▶ [WHAT IS NEEDED]
From the entries below, reproduce exactly the line containing "theorem holdRows_eq (s", the line containing "unfold State.savePoint", and every line in between, with nothing added.

(Items from a data source)
===============
theorem bellOverrun_completes (slot : Nat) (p : Prog) (s : State) (hp : s.prog slot = some p) (hr : p.running = true)
    (ht : p.tail = true) (hf : s.frozen = false) (hst : (s.task slot).st = 2) (hstop : (s.task slot).stop = none) :
    completes (.bellOverrun slot) s fun t =>
      (t.task slot).st = 4 ∧ (t.task slot).status = 7 ∧ (t.task slot).detail = p.window % 2 ^ 32 ∧
      errUp t Err.BELL_OVERRUN ∧
      t.rd Ctr.BELL_OVERRUN_STEPS.fld = (s.rd Ctr.BELL_OVERRUN_STEPS.fld + 1) % 2 ^ 64 := by
  have he : execBellOverrun slot s = ok (s.overrun slot p) := by simp [execBellOverrun, hp, hr, ht, hf]
  refine ⟨_, he, ?_⟩
  rw [overrun_eq s slot p hstop]
  have hcount : (((s.setProg slot { p with running := false, tail := false }).bump Ctr.BELL_OVERRUN_STEPS 1).raise
      Err.BELL_OVERRUN (s.occOf slot)).rd Ctr.BELL_OVERRUN_STEPS.fld
      = (s.rd Ctr.BELL_OVERRUN_STEPS.fld + 1) % 2 ^ 64 := by
    rw [rd_raise_ne _ _ _ _ (by decide), rd_bump_same _ _ _ (by decide)]
    rfl
  have hup := raise_sets ((s.setProg slot { p with running := false, tail := false }).bump Ctr.BELL_OVERRUN_STEPS 1)
    Err.BELL_OVERRUN (s.occOf slot) (by decide) (by decide)
  have htask : (((s.setProg slot { p with running := false, tail := false }).bump Ctr.BELL_OVERRUN_STEPS 1).raise
      Err.BELL_OVERRUN (s.occOf slot)).task slot = s.task slot :=
    task_congr (by rw [raise_tasks, bump_tasks]; rfl) slot
  generalize ((s.setProg slot { p with running := false, tail := false }).bump Ctr.BELL_OVERRUN_STEPS 1).raise
    Err.BELL_OVERRUN (s.occOf slot) = u at *
  have hk := (bellKept.refl u).finish (n := slot) (status := 7) (detail := p.window % 2 ^ 32)
  obtain ⟨h1, h2, h3⟩ := finish_task u slot 7 (p.window % 2 ^ 32) (by rw [htask, hst]; decide)
    (by rw [htask, hst]; decide)
  refine ⟨h1, h2, h3, ?_, ?_⟩
  · unfold errUp
    rw [hk _ (by decide)]
    exact hup
  · rw [hk _ (by decide), hcount]

/-! ### The end of a step -/

theorem holdRows_eq (s : State) (n mask : Nat) :
    (s.holdRows n mask).tasks = s.tasks ∧ (s.holdRows n mask).miller = s.miller := by
  have hrow {α : Type} (φ : State → α) (hwr : ∀ (u : State) f v, φ (u.wr f v) = φ u) :
      φ (s.holdRows n mask) = φ s := foldl_keeps φ _ (fun u r => by
    split
    · rfl
    · rw [hwr, hwr]) _ _
  exact ⟨hrow State.tasks fun _ _ _ => rfl, hrow State.miller fun _ _ _ => rfl⟩

theorem stepPoint_none (s : State) (n : Nat) (h : (s.task n).stop = none) : s.stepPoint n = (false, s) := by
  simp only [State.stepPoint, h]

/-- The rows that STEP named to be held are held when the step is saved. -/
def State.heldNext (s : State) (n : Nat) (p : Prog) : State :=
  if p.ended = some .step ∧ p.hold = true then s.holdRows n p.nextRows else s

theorem heldNext_eq (s : State) (n : Nat) (p : Prog) :
    (s.heldNext n p).tasks = s.tasks ∧ (s.heldNext n p).miller = s.miller := by
  unfold State.heldNext
  split
  · exact holdRows_eq s n p.nextRows
  · exact ⟨rfl, rfl⟩

/-- The program as it goes into its next step, by how the last one ended (R413). -/
def Prog.toNext (p : Prog) : Prog :=
  match p.ended with
  | some .step => { p with rows := p.nextRows, mode := p.nextMode, hold := false }
  | _ => p

/-- A step is saved: held rows, its save block, its program, and the trace. -/
theorem savePoint_traced (s : State) (n : Nat) (p : Prog) :
    traced ({ s.heldNext n p with
        miller := { (s.heldNext n p).miller with
          dmem := writeBytes (s.heldNext n p).miller.dmem 0 p.save (saveBytes p) } }.setProg n
        { p.toNext with running := false, tail := false, saved := true, inWord := false }) (s.savePoint n p) := by
  unfold State.savePoint
  exact (traced.refl _).trace

theorem savePoint_tasks (s : State) (n : Nat) (p : Prog) : (s.savePoint n p).tasks = s.tasks :=
  (savePoint_traced s n p).tasks.trans (heldNext_eq s n p).1

theorem savePoint_miller (s : State) (n : Nat) (p : Prog) : (s.savePoint n p).miller =
    { s.miller with dmem := writeBytes s.miller.dmem 0 p.save (saveBytes p) } := by
  rw [(savePoint_traced s n p).miller, ← (heldNext_eq s n p).2]
  rfl

theorem savePoint_prog (s : State) (n : Nat) (p : Prog) : (s.savePoint n p).prog n =
    some { p.toNext with running := false, tail := false, saved := true, inWord := false } := by
  rw [(savePoint_traced s n p).prog_eq, prog_setProg_same]

theorem execMillStepFinish_eq (slot : Nat) (p : Prog) (s : State) (hp : s.prog slot = some p)
    (hr : p.running = true) (he : p.ended.isSome = true) (hm : s.millerStopped = false)
    (hq : s.stepQuiet p = true) : execMillStepFinish slot s = ok (s.finishStep slot p) := by
  simp [execMillStepFinish, hp, hr, he, hm, hq]

theorem savePoint_stepPoint (s : State) (n : Nat) (p : Prog) (h : (s.task n).stop = none) :
    (s.savePoint n p).stepPoint n = (false, s.savePoint n p) :=
  stepPoint_none _ _ (by rw [task_congr (savePoint_tasks s n p), h])

theorem millStepFinish_step (slot : Nat) (p : Prog) (s : State) (hp : s.prog slot = some p) (hr : p.running = true)
    (he : p.ended = some .step) (hm : s.millerStopped = false) (hq : s.stepQuiet p = true)
    (hstop : (s.task slot).stop = none) : completes (.millStepFinish slot) s fun t =>
      t.prog slot = some { p with
        rows := p.nextRows, mode := p.nextMode, hold := false, running := false, tail := false, saved := true,
        inWord := false } ∧ t.tasks = s.tasks ∧
      t.miller = { s.miller with dmem := writeBytes s.miller.dmem 0 p.save (saveBytes p) } := by
  have hfin : s.finishStep slot p = s.savePoint slot p := by
    simp only [State.finishStep, savePoint_stepPoint s slot p hstop, he, Bool.false_eq_true, if_false]
  have hnext : p.toNext = { p with rows := p.nextRows, mode := p.nextMode, hold := false } := by
    simp only [Prog.toNext, he]
  refine ⟨_, execMillStepFinish_eq slot p s hp hr (by rw [he]; rfl) hm hq, ?_⟩
  rw [hfin]
  refine ⟨(savePoint_prog s slot p).trans ?_, savePoint_tasks s slot p, savePoint_miller s slot p⟩
  rw [hnext]

theorem millStepFinish_end (slot : Nat) (p : Prog) (v : Nat) (s : State) (hp : s.prog slot = some p)
    (hr : p.running = true) (he : p.ended = some (.endOp v)) (hm : s.millerStopped = false)
    (hq : s.stepQuiet p = true) (hstop : (s.task slot).stop = none) (hst : (s.task slot).st = 2) :
    completes (.millStepFinish slot) s fun t =>
      (t.task slot).st = 4 ∧ (t.task slot).status = b2n (s.task slot).recovered ∧ (t.task slot).result = v := by
  have hfin : s.finishStep slot p = ((s.savePoint slot p).setTask slot
      { (s.savePoint slot p).task slot with result := v }).finish slot 0 0 := by
    simp only [State.finishStep, savePoint_stepPoint s slot p hstop, he, Bool.false_eq_true, if_false]
  refine ⟨_, execMillStepFinish_eq slot p s hp hr (by rw [he]; rfl) hm hq, ?_⟩
  rw [hfin, task_congr (savePoint_tasks s slot p)]
  have htask := task_setTask_same (s.savePoint slot p) slot { s.task slot with result := v }
  generalize (s.savePoint slot p).setTask slot { s.task slot with result := v } = u at *
  have h0 : (u.task slot).st ≠ 0 := by rw [htask]; simp [hst]
  have h4 : (u.task slot).st ≠ 4 := by rw [htask]; simp [hst]
  obtain ⟨h1, h2, -⟩ := finish_task u slot 0 0 h0 h4
  refine ⟨h1, h2.trans ?_, (finish_ok_result u slot 0 h0 h4).trans (by rw [htask])⟩
  rw [htask]
  cases (s.task slot).recovered <;> rfl

/-! ### Images -/

theorem runsProgram_st (s : State) (n : Nat) (h : s.runsProgram n = true) : (s.task n).st = 2 := by
  simp only [State.runsProgram, State.runs, Bool.and_eq_true, beq_iff_eq] at h
  exact h.1.1.1.2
===============
▶ [RESPONSE TO THE EXERCISE]
theorem holdRows_eq (s : State) (n mask : Nat) :
    (s.holdRows n mask).tasks = s.tasks ∧ (s.holdRows n mask).miller = s.miller := by
  have hrow {α : Type} (φ : State → α) (hwr : ∀ (u : State) f v, φ (u.wr f v) = φ u) :
      φ (s.holdRows n mask) = φ s := foldl_keeps φ _ (fun u r => by
    split
    · rfl
    · rw [hwr, hwr]) _ _
  exact ⟨hrow State.tasks fun _ _ _ => rfl, hrow State.miller fun _ _ _ => rfl⟩

theorem stepPoint_none (s : State) (n : Nat) (h : (s.task n).stop = none) : s.stepPoint n = (false, s) := by
  simp only [State.stepPoint, h]

/-- The rows that STEP named to be held are held when the step is saved. -/
def State.heldNext (s : State) (n : Nat) (p : Prog) : State :=
  if p.ended = some .step ∧ p.hold = true then s.holdRows n p.nextRows else s

theorem heldNext_eq (s : State) (n : Nat) (p : Prog) :
    (s.heldNext n p).tasks = s.tasks ∧ (s.heldNext n p).miller = s.miller := by
  unfold State.heldNext
  split
  · exact holdRows_eq s n p.nextRows
  · exact ⟨rfl, rfl⟩

/-- The program as it goes into its next step, by how the last one ended (R413). -/
def Prog.toNext (p : Prog) : Prog :=
  match p.ended with
  | some .step => { p with rows := p.nextRows, mode := p.nextMode, hold := false }
  | _ => p

/-- A step is saved: held rows, its save block, its program, and the trace. -/
theorem savePoint_traced (s : State) (n : Nat) (p : Prog) :
    traced ({ s.heldNext n p with
        miller := { (s.heldNext n p).miller with
          dmem := writeBytes (s.heldNext n p).miller.dmem 0 p.save (saveBytes p) } }.setProg n
        { p.toNext with running := false, tail := false, saved := true, inWord := false }) (s.savePoint n p) := by
  unfold State.savePoint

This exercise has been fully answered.